Abstract: 

The mediodorsal (MD) thalamus is a critical partner for the prefrontal cortex (PFC) in cognitive control. Accumulating evidence has shown that the MD regulates task uncertainty in decision making and enhance cognitive flexibility. However, the computational mechanism of this cognitive process remains unclear. Here we trained biologically-constrained computational models to delineate the mechanistic role of MD in context-dependent decision making. We found that the addition of a feedforward MD structure to the recurrent PFC increased robustness to low cue signal-to-noise ratio, enhanced working memory, and enabled rapid context switching. Incorporating genetically identified thalamocortical connectivity and interneuron cell types into the model replicated key neurophysiological findings in task-performing mice.
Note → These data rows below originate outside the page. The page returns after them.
-- ==== Sys2Proof/Laws/FrameRegs.lean ====
section
/-! SUPPORT. What may change (`OnlyChanges`), for channels, issue, time, register accesses, the sideband and the tick. -/

namespace Sys2Proof.Machine
open Sys2Proof

theorem State.resetChanRegs_only {ps : List Part} {q s : State} (hk : Within [.reg] ps) (hq : OnlyChanges ps q s) (c : Nat) : OnlyChanges ps q (State.resetChanRegs s c) := by
  unfold State.resetChanRegs
  extract_lets +onlyGivenNames v1
  clear_value v1
  extract_lets +onlyGivenNames v2
  have hv2 : OnlyChanges ps q v2 := by
    unfold v2
    with_reducible refine OnlyChanges.foldl ?_ ?_
    · assumption
    · intro x3 x4 x5
      with_reducible apply State.regPut_only
      · exact hk
      · assumption
  clear_value v2
  with_reducible apply OnlyChanges.upd_reg
  · exact hk
  · assumption

theorem State.chanOp_only {ps : List Part} {q s : State} (hk : Within [.reg, .host, .out] ps) (hq : OnlyChanges ps q s) (a : Acc) (gen : BitVec 20) (f : State → Nat → Option State)
    (hf : ∀ t c, OnlyChanges ps q t → OnlyO ps q (f t c)) : OnlyChanges ps q (State.chanOp s a gen f) := by
  unfold State.chanOp
  refine OnlyChanges.ite (State.chanIgnored_only (hk.of rfl) hq _) ?_
  split
  · rename_i h
    exact (hf _ _ hq).use h
  · exact State.chanIgnored_only (hk.of rfl) hq _

theorem State.keepWindow_only {ps : List Part} {q s : State} (hk : Within [.sup] ps) (hq : OnlyChanges ps q s) (c : Nat) : OnlyChanges ps q (State.keepWindow s c) := by
  unfold State.keepWindow
  with_reducible apply OnlyChanges.upd_sup
  · exact hk
  · assumption

theorem execCreate_only {ps : List Part} {q s : State} (hk : Within [.reg, .chans, .cqs, .accts, .host, .sup, .out] ps) (hq : OnlyChanges ps q s) (a : Acc) (_gen : BitVec 20) : RunsOnly ps q (execCreate a _gen s) := by
  unfold execCreate
  with_reducible apply RunsOnly.done
  · exact hk.of rfl
  · with_reducible refine OnlyChanges.ite ?_ ?_
    · assumption
    · extract_lets +onlyGivenNames v1
      clear_value v1
      extract_lets +onlyGivenNames v2
      clear_value v2
      with_reducible refine OnlyChanges.ite ?_ ?_
      · with_reducible apply State.chanIgnored_only
        · exact hk.of rfl
        · assumption
      · extract_lets +onlyGivenNames v3
        have hv3 : OnlyChanges ps q v3 := by
          unfold v3
          with_reducible apply State.resetChanRegs_only
          · exact hk.of rfl
          · assumption
        clear_value v3
        extract_lets +onlyGivenNames v4
        clear_value v4
        extract_lets +onlyGivenNames v5
        have hv5 : OnlyChanges ps q v5 := by
          unfold v5
          with_reducible apply State.setAcct_only
          · exact hk.of rfl
          · with_reducible apply State.setCq_only
            · exact hk.of rfl
            · with_reducible apply State.keepWindow_only
              · exact hk.of rfl
              · assumption
        clear_value v5
        with_reducible apply State.setChan_only
        · exact hk.of rfl
        · assumption

theorem execActivate_only {ps : List Part} {q s : State} (hk : Within [.reg, .chans, .host, .out] ps) (hq : OnlyChanges ps q s) (a : Acc) (gen : BitVec 20) : RunsOnly ps q (execActivate a gen s) := by
  unfold execActivate
  with_reducible apply RunsOnly.done
  · exact hk.of rfl
  · with_reducible refine OnlyChanges.ite ?_ ?_
    · assumption
    · with_reducible apply State.chanOp_only
      · exact hk.of rfl
      · assumption
      · intro x1 x2 x3
        extract_lets +onlyGivenNames v4
        clear_value v4
        split
        · with_reducible apply OnlyO.some
          with_reducible apply State.pumpRing_only
          · exact hk.of rfl
          · with_reducible apply State.setChan_only
            · exact hk.of rfl
            · assumption
        · with_reducible exact OnlyO.none

theorem execPause_only {ps : List Part} {q s : State} (hk : Within [.reg, .chans, .host, .out] ps) (hq : OnlyChanges ps q s) (a : Acc) (gen : BitVec 20) : RunsOnly ps q (execPause a gen s) := by
  unfold execPause
  with_reducible apply RunsOnly.done
  · exact hk.of rfl
  · with_reducible refine OnlyChanges.ite ?_ ?_
    · assumption
    · with_reducible apply State.chanOp_only
      · exact hk.of rfl
      · assumption
      · intro x1 x2 x3
        extract_lets +onlyGivenNames v4
        clear_value v4
        split
        · with_reducible apply OnlyO.some
          with_reducible apply State.dropReads_only
          · exact hk.of rfl
          · with_reducible apply State.setChan_only
            · exact hk.of rfl
            · assumption
        · with_reducible exact OnlyO.none

theorem State.resumeChan_only {ps : List Part} {q s : State} (hk : Within [.reg, .chans, .cqs, .gfe, .host, .out] ps) (hq : OnlyChanges ps q s) (c : Nat) (reattach : Bool) : OnlyChanges ps q (State.resumeChan s c reattach) := by
  unfold State.resumeChan
  extract_lets +onlyGivenNames v1
  clear_value v1
  extract_lets +onlyGivenNames v2
  clear_value v2
  extract_lets +onlyGivenNames v3
  have hv3 : OnlyChanges ps q v3 := by
    unfold v3
    with_reducible apply State.setChan_only
    · exact hk.of rfl
    · assumption
  clear_value v3
  extract_lets +onlyGivenNames v4
  have hv4 : OnlyChanges ps q v4 := by
    unfold v4
    with_reducible refine OnlyChanges.ite ?_ ?_
    · with_reducible apply State.rewriteStored_only
      · exact hk.of rfl
      · assumption
    · with_reducible apply State.release_only
      · exact hk.of rfl
      · assumption
  clear_value v4
  with_reducible apply State.grantCtxs_only
  · exact hk.of rfl
  · with_reducible apply State.pumpRing_only
    · exact hk.of rfl
    · assumption
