theorem State.noteFree_keeps {q s : State} (hq : Keeps q s) (n : Nat) : Keeps q (State.noteFree s n) := by
  refine ⟨hq.pending, fun c => ⟨(hq.canon c).mem, (hq.canon c).regs, (hq.canon c).chans, (hq.canon c).cqs, (hq.canon c).accts, (hq.canon c).clus, (hq.canon c).cnts, (hq.canon c).pslots, (hq.canon c).scales, (hq.canon c).frames, ?_, (hq.canon c).fences, (hq.canon c).objs⟩, hq.out, hq.free⟩
  refine Sparse.wfAbove_map (fun x => ?_) (fun x hx => ?_) (hq.canon c).streams
  · dsimp only; split <;> rfl
  · dsimp only
    split
    · rename_i h
      intro e
      have e1 : x.2.state = StrState.idle := congrArg Stream.state e
      simp [e1] at h
    · exact hx

theorem State.setFenceVal_keeps {q s : State} (hq : Keeps q s) (n : Nat) (v : Nat) : Keeps q (State.setFenceVal s n v) := by
  unfold State.setFenceVal
  extract_lets +onlyGivenNames v1
  clear_value v1
  extract_lets +onlyGivenNames v2
  have hv2 : Keeps q v2 := by
    unfold v2
    with_reducible apply State.noteFree_keeps
    with_reducible apply State.setFence_keeps
    assumption
  clear_value v2
  with_reducible apply Keeps.upd
  · assumption
  · rfl

theorem State.closeFence_keeps {q s : State} (hq : Keeps q s) (n : Nat) : Keeps q (State.closeFence s n) := by
  unfold State.closeFence
  with_reducible apply State.wakeFence_keeps
  with_reducible refine Keeps.foldl ?_ ?_
  · assumption
  · intro x1 x2 x3
    with_reducible apply State.endCmd_keeps
    assumption

theorem State.closeFences_keeps {q s : State} (hq : Keeps q s) : Keeps q (State.closeFences s) := by
  unfold State.closeFences
  with_reducible refine Keeps.foldl ?_ ?_
  · with_reducible apply Keeps.upd
    · assumption
    · rfl
  · intro x1 x2 x3
    with_reducible apply State.closeFence_keeps
    assumption

theorem State.runFenceSignal_keeps {q s : State} (hq : Keeps q s) (d : Cmd) : Keeps q (State.runFenceSignal s d) := by
  unfold State.runFenceSignal
  extract_lets +onlyGivenNames v1
  clear_value v1
  extract_lets +onlyGivenNames v2
  clear_value v2
  extract_lets +onlyGivenNames v3
  clear_value v3
  extract_lets +onlyGivenNames v4
  clear_value v4
  with_reducible refine Keeps.ite ?_ ?_
  · with_reducible apply State.endNow_keeps
    assumption
  · with_reducible refine Keeps.ite ?_ ?_
    · with_reducible apply State.setFenceVal_keeps
      with_reducible apply State.issue_keeps
      assumption
    · with_reducible refine Keeps.ite ?_ ?_
      · with_reducible apply State.endNow_keeps
        assumption
      · with_reducible apply State.setFenceVal_keeps
        with_reducible apply State.issue_keeps
        assumption

theorem execFenceSignal_keeps {q s : State} (hq : Keeps q s) (n : Node) : Runs q (execFenceSignal n s) := by
  unfold execFenceSignal
  with_reducible apply Runs.done
  with_reducible apply State.gfeHead_keeps
  · assumption
  · intro x1 x2 x3
    with_reducible apply State.runFenceSignal_keeps
    assumption

theorem State.runFenceWait_keeps {q s : State} (hq : Keeps q s) (d : Cmd) : Keeps q (State.runFenceWait s d) := by
  unfold State.runFenceWait
  extract_lets +onlyGivenNames v1
  clear_value v1
  extract_lets +onlyGivenNames v2
  clear_value v2
  split
  · with_reducible refine Keeps.ite ?_ ?_
    · with_reducible apply State.endCmd_keeps
      assumption
    · assumption
  · with_reducible refine Keeps.ite ?_ ?_
    · with_reducible apply State.endNow_keeps
      assumption
    · with_reducible refine Keeps.ite ?_ ?_
      · with_reducible apply State.endNow_keeps
        assumption
      · with_reducible refine Keeps.ite ?_ ?_
        · with_reducible apply State.raise_keeps
          with_reducible apply State.endNow_keeps
          assumption
        · with_reducible apply State.issue_keeps
          assumption

theorem execFenceWait_keeps {q s : State} (hq : Keeps q s) (n : Node) : Runs q (execFenceWait n s) := by
  unfold execFenceWait
  with_reducible apply Runs.done
  with_reducible apply State.gfeHead_keeps
  · assumption
  · intro x1 x2 x3
    with_reducible apply State.runFenceWait_keeps
    assumption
Our model revealed computational mechanisms and geometric interpretations of MD in regulating cue uncertainty and context switching to enable cognitive flexibility. It also made experimentally testable predictions linking cognitive deficits with disrupted thalamocortical connectivity, prefrontal excitation-inhibition imbalance and dysfunctional inhibitory cell types.Finally, I will discuss several speculative computational hypotheses on MD-PFC interactions and neural plasticity to enable rapid prefrontal computation in the presence of changed task conditions.